Being portrayed as the “tea party’s wallet,” as
New York
dubbed him, didn’t play terribly well in liberal New York City, posing an unwelcome contrast to the Andrew Carnegie–esque image he preferred to project. But he couldn’t have it both ways. In
New York
magazine (and New York City), David scoffed at the notion that he was a major Tea Party backer, but he displayed a different side among the Americans for Prosperity faithful.
David must have been aware that he was entering a hive of Tea Party organizing on the morning of October 3, 2009, when he strolled into the ballroom of Arlington, Virginia’s Crystal Gateway Marriott. Americans for Prosperity had convened its annual Defending the American Dream conference and hundreds of Americans for Prosperity activists had gathered to revel in their muscular opposition to the Obama administration and its Democratic allies.
The ballroom that morning was bathed in red and blue light, as David stepped to the stage, wearing a dark pinstripe suit with a
silver tie. Gripping the sides of the podium, he scanned the sea of activists before him.
It was a sight to behold.
“Five years ago,” he began, “my brother Charles and I provided the funds to start the Americans for Prosperity and it’s beyond my wildest dreams how AFP has grown into this enormous organization. Two thousand people here this weekend—this is a phenomenal success in my judgment. Eight hundred thousand activists from nothing five years ago—this is a remarkable achievement. And we’re being effective in so many different ways.”

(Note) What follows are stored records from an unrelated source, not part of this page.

/-- A read that names no register spells a bus-error read. -/
theorem spells_busErrRd {z : Size} {off : Offset} (h : ¬namesRegister z off = true) :
    Spells (spellAccess z off none) (.busErrRd z off) := by
  have := Laws.RoundTrip.busErrRd z off (wf_busErr_of_not_namesRegister h) []
  rwa [List.append_nil] at this

/-- A write that names no register spells a bus-error write. -/
theorem spells_busErrWr {z : Size} {off : Offset} (h : ¬namesRegister z off = true) (d : Word) :
    Spells (spellAccess z off (some d)) (.busErrWr z off d) := by
  have := Laws.RoundTrip.busErrWr z off d (wf_busErr_of_not_namesRegister h) []
  rwa [List.append_nil] at this

/-- Settles O5: the decoder's test, R62's wording of it and the list of R84 are one condition, and an access that fails
it is a well-formed bus-error access. -/
theorem onlyMappedWordAccessesNameRegisters : Obligations.OnlyMappedWordAccessesNameRegisters := by
  intro size off d
  refine ⟨fun r => ⟨decode_spellAccess_read r, decode_spellAccess_write r d⟩, ?_, fun unmapped => ?_⟩
  · exact namesRegister_iff.symm.trans namesRegister_iff_offset
  · have names_none : ¬namesRegister size off = true := mt namesRegister_iff.mp unmapped
    exact ⟨spells_busErrRd names_none, spells_busErrWr names_none d⟩

/-! ### A host operation repeated at once (R64) -/

/-- Clearing twice by one mask clears once (R109). -/
@[simp] theorem Sticky.clear_clear (k : Sticky) (mask : BitVec 5) : (k.clear mask).clear mask = k.clear mask := by
  apply Sticky.ext_get
  intro c
  rw [Sticky.get_clear, Sticky.get_clear, Bool.and_assoc, Bool.and_self]

/-- Raising a cause that is raised changes nothing (R27). -/
@[simp] theorem State.raise_raise (s : State) (c : ErrorCause) : (s.raise c).raise c = s.raise c := by
  cases c <;> rfl

/-- ENABLE repeated finds SR set or a recording running (R104). -/
theorem exec_enable_again {s t : State} (h : exec .cmdEnable s = .next t) : exec .cmdEnable t = .next t := by
  cases hr : s.block.recFlag with
  | true => rw [exec_enable_recording hr] at h; cases h; exact exec_enable_recording hr
  | false => rw [exec_enable hr] at h; cases h; exact exec_enable hr

/-- DISABLE repeated finds no recording, so it keeps COUNT (R105). -/
theorem exec_disable_again {s t : State} (h : exec .cmdDisable s = .next t) : exec .cmdDisable t = .next t := by
  cases h; exact exec_disable rfl

/-- SERVICE repeated finds no start request: it answered with SR clear (R106). -/
theorem exec_service_again {s t : State} (h : exec .cmdService s = .next t) : exec .cmdService t = .next t := by
  rcases exec_service_cases h with ⟨hsr, rfl⟩ | ⟨-, e⟩
  · exact h
  · have cleared : t.block.sr = false := by rw [e]
    exact exec_service_idle cleared
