-- ==== Sys2Proof/Machine/State.lean ====
section
/-!
DEFINITION. The state of the Obquel 96 as plain data: the span that issues and every other span, its group, its core,
the memory spaces, the records at the homes, the engines, the fabric, the host interface and the firmware's tables.
-/

namespace Sys2Proof.Machine

open Sys2Proof

/-! ## Registers of a span (R24, R225, R409 to R412) -/

/-- The tag of a vector register: length and sign; `spilled` reads as length above 32 (R13, R24). -/
structure Tag where
  len  : BitVec 7
  sign : Bool
  deriving DecidableEq, Repr

/-- The register files of one span (Table 1.4). -/
structure Regs where
  /-- v0 to v63. -/
  v   : Vector Lanes 64
  /-- The tag of each vector register. -/
  tag : Vector Tag 64
  /-- s0 to s63. -/
  s   : Vector DWord 64
  /-- m0 to m15 as stored; m0 is read through the accessor, which answers all ones (R13). -/
  m   : Vector LaneMask 16
  /-- STATUS (Table 8.1). -/
  status  : DWord
  /-- MODQ. -/
  modq    : DWord
  /-- QTHRESH. -/
  qthresh : DWord
  /-- NTTLIM. -/
  nttlim  : DWord
  /-- XWIN. -/
  xwin    : DWord
  deriving DecidableEq, Repr

/-- The trap registers of a span (R409 to R412). -/
structure TrapRegs where
  faultpc   : DWord
  faultaddr : DWord
  word0     : DWord
  word1     : DWord
  word2     : DWord
  /-- FAULTINFO's selector SEL. -/
  sel       : BitVec 2
  trapbase  : DWord
  deriving DecidableEq, Repr

/-- One segment register: SEGBASE and SEGLIM (Tables 5.1 and 5.2). -/
structure Seg where
  base : DWord
  lim  : DWord
  deriving DecidableEq, Repr

/-- The kind of a divergence-stack entry (R235). -/
inductive StackKind where
  | rejoin
  | pending
  deriving DecidableEq, Repr

/-- An entry of a slice's divergence stack (R235). -/
structure StackEntry where
  kind : StackKind
  mask : BitVec 4
  pc   : Option DWord
  deriving DecidableEq, Repr

/-- The control transfer a slice makes once every word of its packet has issued (R33). -/
inductive Transfer where
  /-- Go to `next` with lane mask `cur` and stack `stack`. -/
  | go (next : DWord) (cur : BitVec 4) (stack : List StackEntry)
  /-- Wait for the span's other slices, as the `regang` at `slot` asks (R239). -/
  | regang (slot : Nat)
  | exit
  | rte
  deriving DecidableEq, Repr

/-- What a slice waits for without an issue slot; the instruction at its pc and slot is not executed yet. -/
inductive Wait where
  /-- Issue the group again at the next change of the machine's state. -/
  | retry
  /-- A clause header waits for flags (R38). -/
  | flags
  /-- `sleepu`, `sleepp`: the wake time (R184, R186). -/
  | sleep (until_ : DWord)
  /-- The sleep has ended: `sleepp` tests its command (R184). -/
  | woken
  /-- `waitcmp` armed: the monitor's number (R336). -/
  | monitor (id : Nat)
  /-- `waitcmp` woken, with TMO as given, or by a write that poisoned its word (R336). -/
  | monitorDone (tmo poison : Bool)
  /-- `bar.wait`: the barrier's home key and the generation to leave (R343); armed or retested. -/
  | barrier (key : Nat) (gen : BitVec 8) (armed : Bool) (nextTest : DWord)
  /-- `acqx` queued (R395). -/
  | acqx
  /-- `acqx` answered (R395, R396). -/
  | acqxDone (result : DWord)
  /-- `fence.sc`: the completion time k × H + G (R369). -/
  | tick (at_ : DWord)
  /-- `fence.sc` past its tick. -/
  | ticked
  /-- `yield`: the spans that were candidates and have not issued since, and the earliest time (R400). -/
  | yielding (others : List SpanId) (after : DWord)
  /-- `regang` (R239). -/
  | regang
  /-- `exit` waits for commands and loads (R189). -/
  | exiting
  /-- `phase.end` reached (R388). -/
  | phaseEnd
  /-- `reins.take` (R310). -/
  | reins
  /-- A touch waits for a saddle (R350, R351): the granule's anchor key and its sectors. -/
  | saddle (anchor : Nat) (sectors : List Nat)
  /-- Parked on an absent page (R162): the walk and whether the report asked for failure. -/
  | parked (walk : BitVec 16) (va : DWord) (kind : BitVec 2)
  /-- The host failed the walk: take ACCESS_VIOLATION at the access (R435). -/
  | parkFailed (va : DWord)
  deriving DecidableEq, Repr

/-- A clause instance that has started (R36 to R39). -/
structure Clause where
  id     : Nat
  first  : DWord
  /-- Packets of the clause minus 1. -/
  length : BitVec 4
  flagA  : BitVec 4
  flagB  : BitVec 4
  /-- It keeps flag A busy, and flag B. -/
  heldA  : Bool
  heldB  : Bool
  ended  : Bool
  deriving DecidableEq, Repr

“Days like today,” he continued, “bring to reality the vision of our board of directors when we founded this organization.… We envisioned a mass movement, a state-based one, but national in scope, of hundreds of thousands of American citizens from all walks of life standing up and fighting for the economic freedoms that have made our nation the most prosperous society in history.” David concluded his speech by presenting the group’s annual Washington award, given to a national leader who had distinguished himself as a defender of economic freedom, to that year’s honoree—South Carolina’s Jim DeMint, a Republican senator whose name would become synonymous with the Tea Party revolt that roiled Congress in the coming years.